You could train it from scratch on The Pile dataset[1] with a few hundred thousand bucks worth of GPU quota. It's not rocket science - the architecture is, and that's open source by your definition.
The graph of layers and ops isn't open source by my definition. It can be extracted from the model, but so can control graphs out of any binary. That's how higher end disassemblers work like IDA and ghidra.
Once again, this pickle file is not what's sitting in Mistral's engineer's editors as they go about their day.
Well the checkpoint __is__ the computational graph. The graph is also all the code. But if you want it in python... that's here[0].

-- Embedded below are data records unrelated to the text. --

-- ==== Sys2Proof/Machine/PcieCommands.lean ====
section
/-!
DEFINITION. The commands of the PCI Express endpoint and spool DMA (chapter 15).
-/

namespace Sys2Proof.Machine

/-- PERST (R416). -/
def execPerst (s : State) : Result := .next ((s.endpointReset).follow)

/-- LINK_TRAINING_START (R415). -/
def execLinkTrainingStart (t : Nat) (s : State) : Result := .next (trainingStartOp (s.at t))

/-- LINK_UP (R437). -/
def execLinkUp (speed : BitVec 3) (width : BitVec 5) (s : State) : Result :=
  if linkSpeedOk speed.toNat && linkWidthOk width.toNat then .next (linkUpOp speed.toNat width.toNat s) else .refused .illFormed

/-- LINK_DOWN (R416). -/
def execLinkDown (s : State) : Result := .next ((linkDownOp s).follow)

/-- SPEED_CHANGE (R438). -/
def execSpeedChange (speed : BitVec 3) (s : State) : Result :=
  if linkSpeedOk speed.toNat then .next (speedChangeOp speed.toNat s) else .refused .illFormed

/-- FLR (R417). -/
def execFlr (f : Fin 4) (s : State) : Result := .next ((flrOp f s).follow)

/-- FLR_COMPLETE (R417). -/
def execFlrComplete (f : Fin 4) (s : State) : Result := .next (flrCompleteOp f s)

/-- BME_CLEAR (R418). -/
def execBmeClear (f : Fin 4) (s : State) : Result := .next (bmeClearOp f s)

/-- D3_ENTRY (R418). -/
def execD3Entry (f : Fin 4) (s : State) : Result := .next (d3EntryOp f s)

/-- D0_RETURN (R418). -/
def execD0Return (f : Fin 4) (s : State) : Result := .next (d0ReturnOp f s)

/-- MSIX_MESSAGE (R411). -/
def execMsixMessage (s : State) : Result := .next (msixMessageOp s)

/-- PTM_DIALOGUE (R420). -/
def execPtmDialogue (ok : Bool) (offset : Dword) (t : Nat) (s : State) : Result := .next (ptmDialogueOp ok offset.toNat (s.at t))

/-- DEVICE_READ_COMPLETION (R423). -/
def execDeviceReadCompletion (tag : BitVec 10) (st : CplStatus) (ws : List Word) (s : State) : Result :=
  .next (readCompletion tag.toNat st ws s).follow

/-- COMPLETION_TIMEOUT (R423). -/
def execCompletionTimeout (tag : BitVec 10) (s : State) : Result := .next (readTimeout tag.toNat s).follow

/-- PCIE_CLR_COUNTS (R437). -/
def execPcieClrCounts (m : Master) (v : Word) (s : State) : Result := .next (access (busWrite m.id (regAddr .pcie 0 0x054) 15 (v)) s)

/-- DMA_ENABLE (R425). -/
def execDmaEnable (m : Master) (ch : Fin 64) (s : State) : Result := .next (access (busWrite m.id (rChCtrl ch) 15 (1)) s)

/-- DMA_DISABLE (R433). -/
def execDmaDisable (m : Master) (ch : Fin 64) (s : State) : Result := .next (access (busWrite m.id (rChCtrl ch) 15 (0)) s)

/-- DMA_RESET (R434). -/
def execDmaReset (m : Master) (ch : Fin 64) (v : Word) (s : State) : Result := .next (access (busWrite m.id (rChCtrl ch) 15 (v)) s)

/-- DMA_DOORBELL_PI (R427). -/
def execDmaDoorbellPi (m : Master) (ch : Fin 64) (v : Word) (s : State) : Result := .next (access (busWrite m.id (rChPi ch) 15 (v)) s)

/-- DMA_DOORBELL_CPL_CI (R427). -/
def execDmaDoorbellCplCi (m : Master) (ch : Fin 64) (v : Word) (s : State) : Result := .next (access (busWrite m.id (rChCplCi ch) 15 (v)) s)

/-- DESCRIPTOR_FETCH (R427). -/
def execDescriptorFetch (ch : Fin 64) (s : State) : Result := .next (descriptorFetch ch s)

/-- DMA_DATA_READ_DONE (R428). -/
def execDmaDataReadDone (ch : Fin 64) (s : State) : Result := .next (dataReadDone ch s)

/-- DMA_LEVEL_POLL (R430). -/
def execDmaLevelPoll (ch : Fin 64) (t : Nat) (s : State) : Result := .next (levelPoll ch t s)

/-- DMA_IDLE_TIMEOUT (R429). -/
def execDmaIdleTimeout (ch : Fin 64) (t : Nat) (s : State) : Result := .next (idleTimeout ch t s)

/-- DMA_RECORD (R431). -/
def execDmaRecord (ch : Fin 64) (s : State) : Result := .next (dmaRecordOp ch s)

/-- TAIL_DISCARDED (R434). -/
def execTailDiscarded (ch : Fin 64) (s : State) : Result := .next (tailDiscardedOp ch s)

end Sys2Proof.Machine
end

Please be clear, we keep asking. What are you asking for? Datasets? Training algo? What?
Comparing it to software artifacts isn't a good comparison when any program with open source code (visible or free to use) is equivalent to what's being given. You have everything you need to use, edit, and fuck around with. You don't have the exact scheme, but I'll put it this way, if you gave me the hardware I could produce a LLM of high quality from scratch using their architecture.
That doesn't conflict with anything I've said. Yes, the checkpoint is code. It's not source code.
It's not what Mistral's engineers edit to create this release. Just like an ELF file is necessarily contains the code flow graph, in a way extractable by experts, but isn't open source because... it's not source.
There's been all sorts of closed source libraries that you can freely integrate for whatever reason. They're not open source either.